Work to complete —
From the records below, pull each line that has "Machine".

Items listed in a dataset

-- ==== Sys2Proof/Machine/System.lean ====
section
/-! DEFINITION. The system commands and the critical section (40_system_critical_section.md). -/

namespace Sys2Proof.Machine

/-- SEI: `I <- 1; cp <- cp + 1` (40 R101). -/
def execSei (s : State) : Result := .next ({ s with iflag := true }.advance 1)

/-- SLEEP: `asleep <- 1; cp <- cp + 1` (40 R102). -/
def execSleep (s : State) : Result := .next (s.sleepNow.advance 1)

/-- CSENTER k: `S[k] <- I; written(S[k]) <- true; I <- 0; cp <- cp + 1` (40 R103). -/
def execCsenter (k : BitVec 2) (s : State) : Result :=
  .next ({ s.writeSlot k s.iflag with iflag := false }.advance 1)

/-- CSEXIT k: `SaveSlotUnwritten` for a slot never written, else `I <- S[k]; cp <- cp + 1` (40 R104). -/
def execCsexit (k : BitVec 2) (s : State) : Result :=
  if (s.slot k).written then .next ({ s with iflag := (s.slot k).value }.advance 1)
  else .next (s.raise .saveSlotUnwritten)

end Sys2Proof.Machine
end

Answer to this exercise —
-- ==== Sys2Proof/Machine/System.lean ====
namespace Sys2Proof.Machine
end Sys2Proof.Machine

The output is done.